70% des Français souffrent de troubles du sommeil selon l’étude CoviPrev de Santé Publique France. Le chiffre est en hausse de vingt points par rapport à la période pré-pandémie. Pour éviter les somnifères, certaines personnes utilisent des compléments alimentaires. Leur principe actif est la mélatonine, une hormone naturellement fabriquée par l’organisme pendant la nuit. Vendus en libre-service, ces produits ne sont pas sans danger. C’est le constat réalisé par le magazine 60 millions de consommateurs, qui a mené une étude sur 16 compléments alimentaires à base de mélatonine.
Des compléments alimentaires déconseillés à certains publics
"Prendre de la mélatonine, même à 1 mg, n’est pas innocent", indique le Pr Hervé Vespignani, neurologue et directeur médical des centres de sommeil BioSerenity de Nancy au magazine. Pour certaines personnes, ces compléments alimentaires sont même contre-indiqués. Et sur ce sujet, les conseils d’utilisation présents sur les boîtes ne sont pas toujours explicites. "Aucun produit ne précise que la mélatonine est déconseillée chez les personnes épileptiques, asthmatiques, souffrant de troubles de l’humeur, du comportement ou de la personnalité, de maladies auto-immunes et inflammatoires", explique 60 millions de consommateurs. Tous précisent néanmoins qu’un avis médical est nécessaire pour les femmes enceintes, allaitantes et pour les enfants.
Un manque d’informations
Selon Catherine Bennetau-Pelissero, professeure à l’université de Bordeaux et responsable d’un diplôme sur les compléments alimentaires, interrogée par le magazine, tout le monde devrait solliciter les conseils d’un professionnel de santé avant de prendre ce type de comprimé. D'autant que les notices ne sont pas très précises sur le moment de la prise : cela peut être "avant le coucher" ou "une demie-heure à une heure avant". "Cette hormone n’est efficace sur l’endormissement que si vous la prenez 1 h 30 avant d’aller vous coucher, sinon vous avancez ou reculez vos phases de sommeil", souligne le Pr Hervé Vespignani à 60 millions de consommateurs.
Il est aussi important de limiter la durée d’utilisation de ces compléments alimentaires : un à trois mois au maximum, voire quinze jours pour certains produits. Mais certains emballages peuvent induire le consommateur en erreur : "la boîte de Superdiet Mélatonine contient 120 gélules, alors que l’étiquetage indique une prise consécutive maximum de quatre semaines, soit… 28 gélules ! Certes, il n’y a pas de limite pour une prise non consécutive. Mais un tel conditionnement incite à la consommation et facilite le mésusage." Le risque d’une prise prolongée est de perturber la sécrétion naturelle de mélatonine, et ainsi de faire durer les troubles du sommeil après l’arrêt.

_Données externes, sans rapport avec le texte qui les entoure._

section
/-! HASH (O56, O57): what the core holds at rest while a message is put in, after FINAL, and what the host reads
(45_compression.md R210; 30_encoding.md R89). -/

namespace Sys2Proof.Machine

/-! ## The words of the host's transactions -/

theorem decodeHT_init : decodeHT (assemble .init) = .init := Laws.decodeHT_of_encode rfl rfl

theorem decodeHT_final : decodeHT (assemble .final) = .final := Laws.decodeHT_of_encode rfl rfl

theorem decodeHT_putw (w : Word) : decodeHT (assemble (.putw w)) = .putw w := Laws.decodeHT_of_encode rfl rfl

theorem decodeHT_putb (b : Byte) : decodeHT (assemble (.putb b)) = .putb 0 b := by
  have hzero : b.setWidth 32 = 0#24 ++ b := BitVec.setWidth_eq_append (by decide)
  rw [assemble, hzero]
  exact Laws.decodeHT_of_encode rfl rfl

theorem decodeHT_rdig (k : BitVec 3) : decodeHT (assemble (.rdig k)) = .rdig k 0 := by
  have hoff : 8 + k.setWidth 4 = 0b1#1 ++ k := by revert k; decide
  rw [assemble, hoff]
  exact Laws.decodeHT_of_encode rfl rfl

/-- The bytes of an assembled word. -/
theorem bytes32_be32 (b0 b1 b2 b3 : Byte) : bytes32 (be32 b0 b1 b2 b3) = [b0, b1, b2, b3] := by
  have h0 : (b0 ++ b1 ++ b2 ++ b3).extractLsb' 24 8 = b0 := by
    rw [BitVec.extractLsb'_append_eq_of_le (by decide), BitVec.extractLsb'_append_eq_of_le (by decide)]
    exact Laws.extract_high b0 b1
  have h1 : (b0 ++ b1 ++ b2 ++ b3).extractLsb' 16 8 = b1 := by
    rw [BitVec.extractLsb'_append_eq_of_le (by decide), BitVec.extractLsb'_append_eq_of_le (by decide)]
    exact Laws.extract_low b0 b1
  have h2 : (b0 ++ b1 ++ b2 ++ b3).extractLsb' 8 8 = b2 := by
    rw [BitVec.extractLsb'_append_eq_of_le (by decide)]
    exact Laws.extract_low (b0 ++ b1) b2
  have h3 : (b0 ++ b1 ++ b2 ++ b3).extractLsb' 0 8 = b3 := Laws.extract_low (b0 ++ b1 ++ b2) b3
  exact congrArg₂ _ h0 (congrArg₂ _ h1 (congrArg₂ _ h2 (congrArg (· :: []) h3)))

/-! ## Programs with the same runs -/

/-- The runs of `ops` from `s` are, with their results, those of `ops'` from `s'`. -/
def SameRuns (s : State) (ops : List HostOp) (s' : State) (ops' : List HostOp) : Prop :=
  ∀ t vs, HostRun s ops t vs ↔ HostRun s' ops' t vs

theorem SameRuns.trans {s₁ s₂ s₃ : State} {ops₁ ops₂ ops₃ : List HostOp} (h : SameRuns s₁ ops₁ s₂ ops₂)
    (h' : SameRuns s₂ ops₂ s₃ ops₃) : SameRuns s₁ ops₁ s₃ ops₃ :=
  fun t vs => (h t vs).trans (h' t vs)

/-- A write presented while BUSY = 0. -/
theorem sameRuns_write {o : AsmOp} {s s₁ : State} {ops : List HostOp} (hb : s.busy = false)
    (h : stepOn (.txn (assemble o)) s = .next s₁) (hr : s₁.rdata = none) : SameRuns s (.tx o :: ops) s₁ ops := by
  intro t vs
  rw [hostRun_tx_iff hb h, hr]
  simp

theorem sameRuns_waitIdle {s r : State} {ops : List HostOp} (hs : s.settled = .next r) (hb : r.busy = false)
    (hspec : ¬r.unspecified) : SameRuns s (.waitIdle :: ops) (r.setRdata (some r.status)) ops :=
  fun _ _ => hostRun_waitIdle_iff hs hb hspec

/-! ## The core at rest while a message is open -/

/-- The core has accepted `m` and is at rest: the full blocks of `m` are compressed into H, the other bytes are in BUF,
and there was no error. -/
structure State.Absorbed (s : State) (m : List Byte) : Prop where
  phase : s.PHASE = Phase.OPEN
  index : s.T = 0
  last : s.LAST = false
  lenpend : s.LENPEND = false
  err : s.err = Errors.none
  len : s.LEN.toNat = 8 * m.length
  blocks : ∃ bs : List (List Byte), (∀ b ∈ bs, b.length = 64) ∧ m = bs.flatten ++ s.tail ∧
    s.H = bs.foldl Contract.compress IV

theorem absorbed_of_init {s t : State} (h : execInit s = .next t) : t.Absorbed [] := by
  cases h
  exact ⟨rfl, rfl, rfl, rfl, rfl, rfl, [], by simp, rfl, rfl⟩

section
variable {s : State} {m : List Byte} (h : s.Absorbed m)
include h

theorem State.Absorbed.busy : s.busy = false := Phase.not_busy_of_open h.phase

theorem State.Absorbed.specified : ¬s.unspecified := specified_of_T_zero h.phase (by decide) h.index

/-- The read port and the events do not matter. -/
theorem State.Absorbed.setRdata (v : Option Word) : (s.setRdata v).Absorbed m :=
  ⟨h.phase, h.index, h.last, h.lenpend, h.err, h.len, h.blocks⟩

theorem State.Absorbed.begin (es : List Event) : (s.begin es).Absorbed m :=
  ⟨h.phase, h.index, h.last, h.lenpend, h.err, h.len, h.blocks⟩

end

theorem LEN_of_toNat {s : State} {n : Nat} (h : s.LEN.toNat = n) : s.LEN = BitVec.ofNat 64 n := by
  rw [← h, BitVec.ofNat_toNat, BitVec.setWidth_eq]

/-! ## Bytes put in -/

section
variable {s : State} {m : List Byte} {bs : List Byte}

theorem tail_appendBytes_partial (h : s.CNT.toNat + bs.length < 64) : (appendBytes bs s).tail = s.tail ++ bs := by
  rw [State.tail, (appendBytes_partial bs s h).1, appendBytes_BUF]
  exact take_bufAppend s h.le

theorem toList_BUF_appendBytes_full (h : s.CNT.toNat + bs.length = 64) :
    (appendBytes bs s).BUF.toList = s.tail ++ bs := by
  rw [appendBytes_BUF, ← take_bufAppend s h.le, h, List.take_of_length_le (by simp)]

/-- The bytes do not complete the block. -/
theorem State.Absorbed.appendBytes_partial (h : s.Absorbed m) (hfit : s.CNT.toNat + bs.length < 64)
    (hlen : 8 * (m.length + bs.length) ≤ LEN_MAX) : (appendBytes bs s).Absorbed (m ++ bs) := by
  obtain ⟨blocks, hfull, hm, hH⟩ := h.blocks
  have hLEN := appendBytes_LEN_of_le_LEN_MAX (s := s) (bs := bs) (by rw [h.len]; omega)
  refine ⟨?_, ?_, ?_, ?_, ?_, ?_, blocks, hfull, ?_, ?_⟩
  · rw [(Machine.appendBytes_partial bs s hfit).2, h.phase]
  · rw [appendBytes_T, h.index]
  · rw [appendBytes_LAST, h.last]
  · rw [appendBytes_LENPEND, h.lenpend]
  · rw [appendBytes_err, h.err]
  · rw [hLEN, h.len, List.length_append, Nat.mul_add]
  · rw [tail_appendBytes_partial hfit, ← List.append_assoc, ← hm]
  · rw [appendBytes_H, hH]

/-- The bytes complete the block: it is compressed before the core is at rest again. -/
theorem State.Absorbed.settled_appendBytes_full (h : s.Absorbed m) (hfit : s.CNT.toNat + bs.length = 64)
    (hlen : 8 * (m.length + bs.length) ≤ LEN_MAX) :
    ∃ r, (appendBytes bs s).settled = .next r ∧ r.Absorbed (m ++ bs) ∧ r.CNT = 0 := by
  obtain ⟨blocks, hfull, hm, hH⟩ := h.blocks
  obtain ⟨hCNT, hLOAD⟩ := Machine.appendBytes_full bs s hfit
  have hLEN := appendBytes_LEN_of_le_LEN_MAX (s := s) (bs := bs) (by rw [h.len]; omega)
  have hblock : (s.tail ++ bs).length = 64 := by rw [List.length_append, length_tail, hfit]
  have hfold : (appendBytes bs s).afterFold = Phase.OPEN := by simp [State.afterFold, h.last, h.lenpend]
  obtain ⟨t, hs, ht⟩ := settled_of_LOAD hLOAD ((appendBytes_T bs s).trans h.index)
  have hOPEN : t.PHASE = Phase.OPEN := ht.PHASE.trans hfold
  have hCNT' : t.CNT = 0 := ht.CNT.trans hCNT
  have htail : t.tail = [] := List.length_eq_zero_iff.1 (by rw [length_tail, hCNT']; rfl)
  refine ⟨_, hs.trans (settled_of_not_busy (Phase.not_busy_of_open hOPEN)), State.Absorbed.begin ?_ [], hCNT'⟩
  refine ⟨hOPEN, ?_, ?_, ?_, ?_, ?_, blocks ++ [s.tail ++ bs], ?_, ?_, ?_⟩
  · rw [ht.T, appendBytes_T, h.index]
  · rw [ht.LAST, appendBytes_LAST, h.last]
  · rw [ht.LENPEND, appendBytes_LENPEND, h.lenpend]
  · rw [ht.err, appendBytes_err, h.err]
  · rw [ht.LEN, hLEN, h.len, List.length_append, Nat.mul_add]
  · intro b hb
    rcases List.mem_append.1 hb with hb | hb
    · exact hfull b hb
    · rw [List.mem_singleton.1 hb, hblock]
  · rw [htail, hm]
    simp
  · rw [ht.H, toList_BUF_appendBytes_full hfit, appendBytes_H, List.foldl_append, ← hH, List.foldl_cons, List.foldl_nil]

end

/-! ## PUTMSG -/

/-- The transactions that put bytes into the message. -/
theorem stepOn_putb {s : State} {m : List Byte} (h : s.Absorbed m) (b : Byte) (hlen : 8 * (m.length + 1) ≤ LEN_MAX) :
    stepOn (.txn (assemble (.putb b))) s = .next (appendBytes [b] (s.begin [])) := by
  rw [stepOn_txn _ h.specified, decodeHT_putb]
  exact execPutb_accepted 0 b h.phase (by rw [begin_LEN, h.len]; omega)

theorem stepOn_putw {s : State} {m : List Byte} (h : s.Absorbed m) (b0 b1 b2 b3 : Byte) (hc : s.CNT.toNat % 4 = 0)
    (hlen : 8 * (m.length + 4) ≤ LEN_MAX) :
    stepOn (.txn (assemble (.putw (be32 b0 b1 b2 b3)))) s = .next (appendBytes [b0, b1, b2, b3] (s.begin [])) := by
  rw [stepOn_txn _ h.specified, decodeHT_putw, exec_putw, ← bytes32_be32]
  exact execPutw_accepted _ h.phase hc (by rw [begin_LEN, h.len]; omega)

/-- One accepted write of PUTMSG, and WAITIDLE if it completes the block. -/
theorem State.Absorbed.write {s : State} {m bs : List Byte} {o : AsmOp} {c : Nat} (h : s.Absorbed m)
    (hstep : stepOn (.txn (assemble o)) s = .next (appendBytes bs (s.begin []))) (hc : s.CNT.toNat + bs.length = c)
    (hfit : c ≤ 64) (hlen : 8 * (m.length + bs.length) ≤ LEN_MAX) :
    ∃ s', s'.Absorbed (m ++ bs) ∧ s'.CNT.toNat = wrapBlock c ∧
      ∀ ops, SameRuns s (.tx o :: (waitAtBlock c ++ ops)) s' ops := by
  subst hc
  have hwrite ops := sameRuns_write (ops := ops) h.busy hstep (appendBytes_rdata bs (s.begin []))
  rcases hfit.lt_or_eq with hlt | hfull
  · refine ⟨_, (h.begin []).appendBytes_partial hlt hlen, ?_, fun ops => ?_⟩
    · rw [(Machine.appendBytes_partial bs (s.begin []) hlt).1, begin_CNT, wrapBlock, if_neg hlt.ne]
    · rw [waitAtBlock, if_neg hlt.ne]
      exact hwrite ops
  · obtain ⟨r, hs, hr, hCNT⟩ := (h.begin []).settled_appendBytes_full hfull hlen
    refine ⟨_, hr.setRdata (some r.status), ?_, fun ops => ?_⟩
    · rw [State.setRdata_CNT, hCNT, wrapBlock, if_pos hfull]
      rfl
    · rw [waitAtBlock, if_pos hfull]
      exact (hwrite _).trans (sameRuns_waitIdle hs hr.busy hr.specified)

/-- `prog`, begun with `c` bytes in the current block, puts `bs` into the message. -/
def PutsIn (c : Nat) (prog : List HostOp) (bs : List Byte) : Prop :=
  ∀ (s : State) (m : List Byte) (ops : List HostOp), s.Absorbed m → s.CNT.toNat = c →
    8 * (m.length + bs.length) ≤ LEN_MAX → ∃ s', s'.Absorbed (m ++ bs) ∧ SameRuns s (prog ++ ops) s' ops

/-- A write, and what is put in after it. -/
theorem State.Absorbed.write_then {s : State} {m bs bs' : List Byte} {o : AsmOp} {c : Nat} {prog : List HostOp}
    (h : s.Absorbed m) (hstep : stepOn (.txn (assemble o)) s = .next (appendBytes bs (s.begin [])))
    (hc : s.CNT.toNat + bs.length = c) (hfit : c ≤ 64) (hlen : 8 * (m.length + (bs ++ bs').length) ≤ LEN_MAX)
    (hrest : PutsIn (wrapBlock c) prog bs') (ops : List HostOp) :
    ∃ s', s'.Absorbed (m ++ (bs ++ bs')) ∧ SameRuns s (.tx o :: (waitAtBlock c ++ prog) ++ ops) s' ops := by
  rw [List.length_append] at hlen
  obtain ⟨s₁, h₁, hc₁, hruns₁⟩ := h.write hstep hc hfit (by omega)
  obtain ⟨s₂, h₂, hruns₂⟩ := hrest s₁ (m ++ bs) ops h₁ hc₁ (by rw [List.length_append]; omega)
  rw [List.cons_append, List.append_assoc, ← List.append_assoc m]
  exact ⟨s₂, h₂, (hruns₁ _).trans hruns₂⟩

section
variable {c : Nat} {prog : List HostOp} {bs : List Byte}

theorem PutsIn.putb (hrest : PutsIn (wrapBlock (c + 1)) prog bs) (b : Byte) :
    PutsIn c (.tx (.putb b) :: (waitAtBlock (c + 1) ++ prog)) (b :: bs) := by
  intro s m ops h hc hlen
  have hlen₁ : 8 * (m.length + 1) ≤ LEN_MAX := by
    rw [List.length_cons] at hlen
    omega
  exact h.write_then (bs := [b]) (stepOn_putb h b hlen₁) (by rw [hc]; rfl) (by omega) hlen hrest ops

theorem PutsIn.putw (hrest : PutsIn (wrapBlock (c + 4)) prog bs) (hc : c % 4 = 0) (b0 b1 b2 b3 : Byte) :
    PutsIn c (.tx (.putw (be32 b0 b1 b2 b3)) :: (waitAtBlock (c + 4) ++ prog)) (b0 :: b1 :: b2 :: b3 :: bs) := by
  intro s m ops h hCNT hlen
  have hlen₄ : 8 * (m.length + 4) ≤ LEN_MAX := by
    simp only [List.length_cons] at hlen
    omega
  exact h.write_then (bs := [b0, b1, b2, b3]) (stepOn_putw h b0 b1 b2 b3 (hCNT ▸ hc) hlen₄) (by rw [hCNT]; rfl)
    (by omega) hlen hrest ops

/-- PUTMSG puts its bytes in, four at a time where it can. -/
theorem putsIn_putmsg (c : Nat) (bs : List Byte) : PutsIn c (putmsg c bs) bs := by
  fun_induction putmsg c bs with
  | case1 c => exact fun s m ops h _ _ => ⟨s, by rwa [List.append_nil], fun _ _ => Iff.rfl⟩
  | case2 c b0 b1 b2 b3 rest hc ih => exact ih.putw hc b0 b1 b2 b3
  | case3 c b0 b1 b2 b3 rest hc ih => exact ih.putb b0
  | case4 c b rest _ ih => exact ih.putb b

end

/-! ## FINAL and WAITIDLE -/

/-- The core is at rest with the digest in H, and there was no error. -/
structure State.Digested (s : State) (H : Vector Word 8) : Prop where
  phase : s.PHASE = Phase.DONE
  index : s.T = 0
  err : s.err = Errors.none
  digest : s.H = H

Une première alerte de l’ANSES en 2018
En avril 2018, l’Agence nationale de sécurité sanitaire de l'alimentation, de l'environnement et du travail a publié un communiqué sur les compléments alimentaires à base de mélatonine. 90 cas d’effets indésirables lui ont été précédemment signalés : des maux de tête, des vertiges, une somnolence, de l’irritabilité, des tremblements, des nausées ou encore des douleurs abdominales. Après analyse de ces cas, l’ANSES recommande d’utiliser ces compléments de manière ponctuelle uniquement et de prendre conseil auprès d’un professionnel de santé avant d’y recourir.